严格的别名规则和 'char *' 指针

[英]Strict aliasing rule and 'char *' pointers

The accepted answer to What is the strict aliasing rule?什么是严格别名规则的公认答案? mentions that you can use char * to alias another type but not the other way.提到您可以使用char *来别名另一种类型,但不能使用其他方式。

It doesn't make sense to me — if we have two pointers, one of type char * and another of type struct something * pointing to the same location, how is it possible that the first aliases the second but the second doesn't alias the first?这对我来说没有意义——如果我们有两个指针,一个是char *类型,另一个是struct something *类型,指向同一个位置,第一个怎么可能给第二个起别名,而第二个没有别名首先?

if we have two pointers, one of type char * and another of type struct something * pointing to the same location, how is it possible that the first aliases the second but the second doesn't alias the first?如果我们有两个指针,一个是char *类型,另一个是struct something *类型的指针指向同一个位置,第一个为第二个取别名而第二个不为第一个取别名怎么可能?

It does, but that's not the point.确实如此,但这不是重点。
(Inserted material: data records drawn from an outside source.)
-- ==== Sys2Proof/Machine/NtStep.lean ====
section
/-! DEFINITION. A step of network time and what follows it (R47, R48, R177, R240, R303, R327, R336). -/

namespace Sys2Proof.Machine

/-- The sequencer's answer to a step by `d` ns while it ticks: a realignment, or a re-entry (R47, R48). A standby follows its
duty's decision (R240). Log entry 81 (DESIGN CHOICE, unsafe). -/
def State.followStep (s : State) (d : Int) (small : Bool) : State :=
  if s.standby then s
  else if small then
    let r := s.seq.realign + d
    { s with seq := { s.seq with realign := r } }.onCore (·.setFlag Reg.TICK_STATUS_SLEWING (decide (4 < r.natAbs)))
  else
    let m := s.epochAt s.ntNs
    let e := -(-(s.nt.map.at (s.seq.syncC + s.periodNs.toNat / 4)) / 65536)
    let x := max (max (s.epoch + 1) (m + 1)) (s.epochFrom e)
    let s := { s with seq := { s.seq with next := some x, stepM := some m, realign := 0 } }.onCore
      (·.setFlag Reg.TICK_STATUS_SLEWING false)
    if s.inStep then s.sendFrame (.role (.reentry x)) else s

/-- A module that waits for its first screed instant has its time base move with the step. Log entry 81 (DESIGN CHOICE,
unsafe). -/
def State.moveBase (s : State) (d : Int) : State :=
  { s with seq := { s.seq with base := s.seq.base.map (· + d) } }

/-- Network time steps by `d` in units of 2^-16 ns (R327, R336). Log entry 81 (DESIGN CHOICE, unsafe). -/
def State.stepNt (s : State) (d : Int) : State :=
  let old := s.ntNs
  let s := s.remap (s.nt16 + d) s.nt.map.rate
  let s := { s with nt := { s.nt with prev := none } }.onCore (·.bump Reg.NT_STEPS_COUNT)
  let s := s.record 0x0A01 0 (le (bitsOf 64 old) 8 ++ le (bitsOf 64 s.ntNs) 8 ++ le s.nt.map.gen 4)
  let s := s.closeDemand (fun _ => true) true
  let ctl := s.can.ctl.map fun (p : Nat × CanCtl) => (p.1, { p.2 with disc := true })
  let s := { s with can := { s.can with ctl := ctl } }
  if s.core.flag Reg.TICK_STATUS_RUNNING then
    s.followStep (d / 65536) (decide (4 * d.natAbs ≤ s.periodNs.natAbs * 65536))
  else s.moveBase (d / 65536)

end Sys2Proof.Machine
end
The point is that if you have one or more struct something s then you may use a char* to read their constituent bytes, but if you have one or more char s then you may not use a struct something* to read them.关键是,如果你有一个或多个struct something ,那么你可以使用char*来读取它们的组成字节,但如果你有一个或多个char ,那么你可能不会使用struct something*来读取它们。
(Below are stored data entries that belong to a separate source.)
-- ==== Sys2Proof/Machine/Requests.lean ====
section
/-! DEFINITION. Every COMMAND as its check and effect, the point-service message a host queue carries, and the switchover
(R232, R237, R266, R269, R391, R423). -/

namespace Sys2Proof.Machine

/-- Switchover (0x0D, R237): the standby in step declares a duty failure when it gets the command. Log entry 28 (DESIGN
CHOICE, unsafe). -/
def doSwitchover (current : Nat) (sigValid : Bool) : Doing :=
  { check := fun s =>
      if !sigValid then some (.signature, .none)
      else if !s.epochOk 0xD current then some (.staleEpoch, .none)
      else if !s.inStep then some (.refused, .none)
      else none
    apply := fun s => ((s.epochTaken 0xD current).onCore (·.opDone)).declare 5 }

end Sys2Proof.Machine

namespace Sys2Proof
open Machine

/-- What a COMMAND checks and does (R269, R391). -/
def Command.doing : Command → Doing
  | .forceSet cell persist v => doForceSet cell persist v
  | .forceRemove cell => doForceRemove cell
  | .touchUp items => doTouchUp items
  | .recoatArm swap => doRecoatArm swap
  | .recoatCancel => doRecoatCancel
  | .revertArm swap => doRevertArm swap
  | .slotUpdate descs => doSlotUpdate descs
  | .stop => doStop
  | .restart trip current sigValid => doRestart trip current sigValid
  | .loopReset engine slot fault => doLoopReset engine slot fault
  | .traceSetUp engine t => doTraceSetUp engine t
  | .meterSnapshot resetMax mask => doMeterSnapshot resetMax mask
  | .switchover current sigValid => doSwitchover current sigValid
  | .recorderClear sg upto => doRecorderClear sg upto
  | .maintenance true => doMaintenanceEnter
  | .maintenance false => doMaintenanceLeave
  | .claim serial owner => doClaim serial owner
  | .ownerTransfer sg owner => doOwnerTransfer sg owner
  | .keyImport sg slot alg parent use tag key unwraps => doKeyImport sg slot alg parent use tag key unwraps
  | .keyDestroy sg slot => doKeyDestroy sg slot
  | .coatRenew sg brown => doCoatRenew sg brown
  | .exchangeKeyRoll sg keyGen swap => doExchangeKeyRoll sg keyGen swap
  | .tamperClear sg timeSec gen => doTamperClear sg timeSec gen
  | .recommission sg => doRecommission sg
  | .firmwareCommit sg slot => doFirmwareCommit sg slot
  | .configurationCommit sg seq => doConfigurationCommit sg seq

/-- A COMMAND passes over the partner link (R229, R232): codes 0x01 to 0x0D but stop, which the trip pulse carries (R244). Log
entry 28 (DESIGN CHOICE, unsafe). -/
def Command.passes (c : Command) : Bool := c.code ≤ 0x0D && c.code != 8

/-- When a COMMAND is served (R391, R396). Log entry 30 (DEDUCED, unsafe). -/
def Command.gate (c : Command) : Gate :=
  if c.code ≤ 0x0D then {}
  else if c.code = 0x0F then maintGate
  else { unitGate with unclaimed := c.code == 0x10 }

end Sys2Proof

namespace Sys2Proof.Machine

/-- Serve a COMMAND message (R269). Log entries 28 (DESIGN CHOICE, unsafe); 54 (DESIGN CHOICE, unsafe). -/
def State.runCommand (s : State) (r : Req) (c : Command) : State :=
  s.command r c.gate (if c.passes then some c else none) c.doing

/-- Serve a point-service message (R266, R423). -/
def State.runMessage (s : State) (r : Req) : Message → State
  | .info => s.askInfo r
  | .snapshot epoch pin ranges => s.askSnapshot r epoch pin ranges
  | .unpin epoch => s.askUnpin r epoch
  | .write cell v => s.askWrite r cell v
  | .subscribe k ranges => s.askSubscribe r k ranges
  | .unsubscribe n => s.askUnsubscribe r n
  | .meter sealed number domain => s.askMeter r sealed number domain
  | .trace engine => s.askTrace r engine
  | .recorder first count => s.askRecorder r first count
  | .attest nonce => s.askAttest r nonce
  | .challenge bytes => s.askChallenge r bytes
  | .trend first count => s.askTrend r first count
  | .ping bytes => s.askPing r bytes
  | .command c => s.runCommand r c
  | .imageBegin kind total => s.image r fun s => s.beginImage r kind total
  | .imageChunk offset length => s.image r fun s => s.chunkImage r offset length
  | .imageEnd => s.image r fun s => s.endImage r
  | .imageAbort => s.image r fun s => s.abortImage r

/-- A command that waits for its standby is decided on the duty (R232). Log entry 59 (DESIGN CHOICE, unsafe). -/
def State.settleCommand (s : State) (w : Sent) : State :=
  let t : State := { s with pair := { s.pair with accepted := w.id } }
  match w.c with
  | .chunk _ offset length => t.takeChunk w.r offset length
  | .command c =>
    let x := c.doing
    match x.check s with
    | some (st, c) => (x.refuse s).answerKept w.r st (commandBody 0 c)
    | none => (x.apply t).answerKept w.r .ok (commandBody (x.epoch s) .none)

/-- What a refused COMMAND answers its requester: the standby's result (R232). -/
def State.refusePassed (s : State) (w : Sent) (st : Status) (cause : Cause) : State :=
  s.answerKept w.r st (match w.c with
    | .chunk .. => []
    | .command _ => commandBody 0 cause)

/-- A duty whose standby is no longer in step applies the commands that waited alone (R224, R232). Log entry 28 (DESIGN
CHOICE, unsafe). -/
def State.flushCommands (s : State) : State :=
  if s.inStep || s.pair.cmds.isEmpty then s
  else
    let ws := s.pair.cmds
    ws.foldl (fun (s : State) w => s.settleCommand w) { s with pair := { s.pair with cmds := [] } }

/-- What SWITCHOVER may change. -/
def State.upSwitch (s t : State) : State :=
  { s with core := s.core.after t.core, svc := t.svc, hq := t.hq, net := t.net, pair := t.pair, sec := t.sec }

/-- SWITCHOVER (R237). -/
def execSwitchover (r : Req) (current : Nat) (sigValid : Bool) (s : State) : Answer :=
  .next <| s.upSwitch <| s.command r {} (some (.switchover current sigValid)) (doSwitchover current sigValid)

end Sys2Proof.Machine
end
The wording in the referenced answer is slightly erroneous, so let's get that ironed out first: One object never aliases another object , but two pointers can “alias” the same object (meaning, the pointers point to the same memory location — as MM pointed out, this is still not 100% correct wording but you get the idea).引用答案中的措辞有点错误,所以让我们先解决这个问题:一个对象永远不会给另一个对象起别名,但是两个指针可以“别名”同一个对象(意思是,指针指向同一个内存位置 - 正如 MM 所指出的那样出来,这仍然不是 100% 正确的措辞,但你明白了)。 Also, the standard itself doesn't (to the best of my knowledge) actually talk about strict aliasing at all, but merely lays out rules that govern through which kinds of expressions an object may be accessed or not.此外,该标准本身(据我所知)实际上根本没有谈论严格的别名,而只是列出了一些规则来管理可以通过哪些类型的表达式访问对象。 Compiler flags like -fno-strict-aliasing tell the compiler whether it can assume the programmer followed those rules (so it can perform optimizations based on that assumption) or not. -fno-strict-aliasing之类的编译器标志告诉编译器是否可以假设程序员遵循这些规则(因此它可以基于该假设执行优化)。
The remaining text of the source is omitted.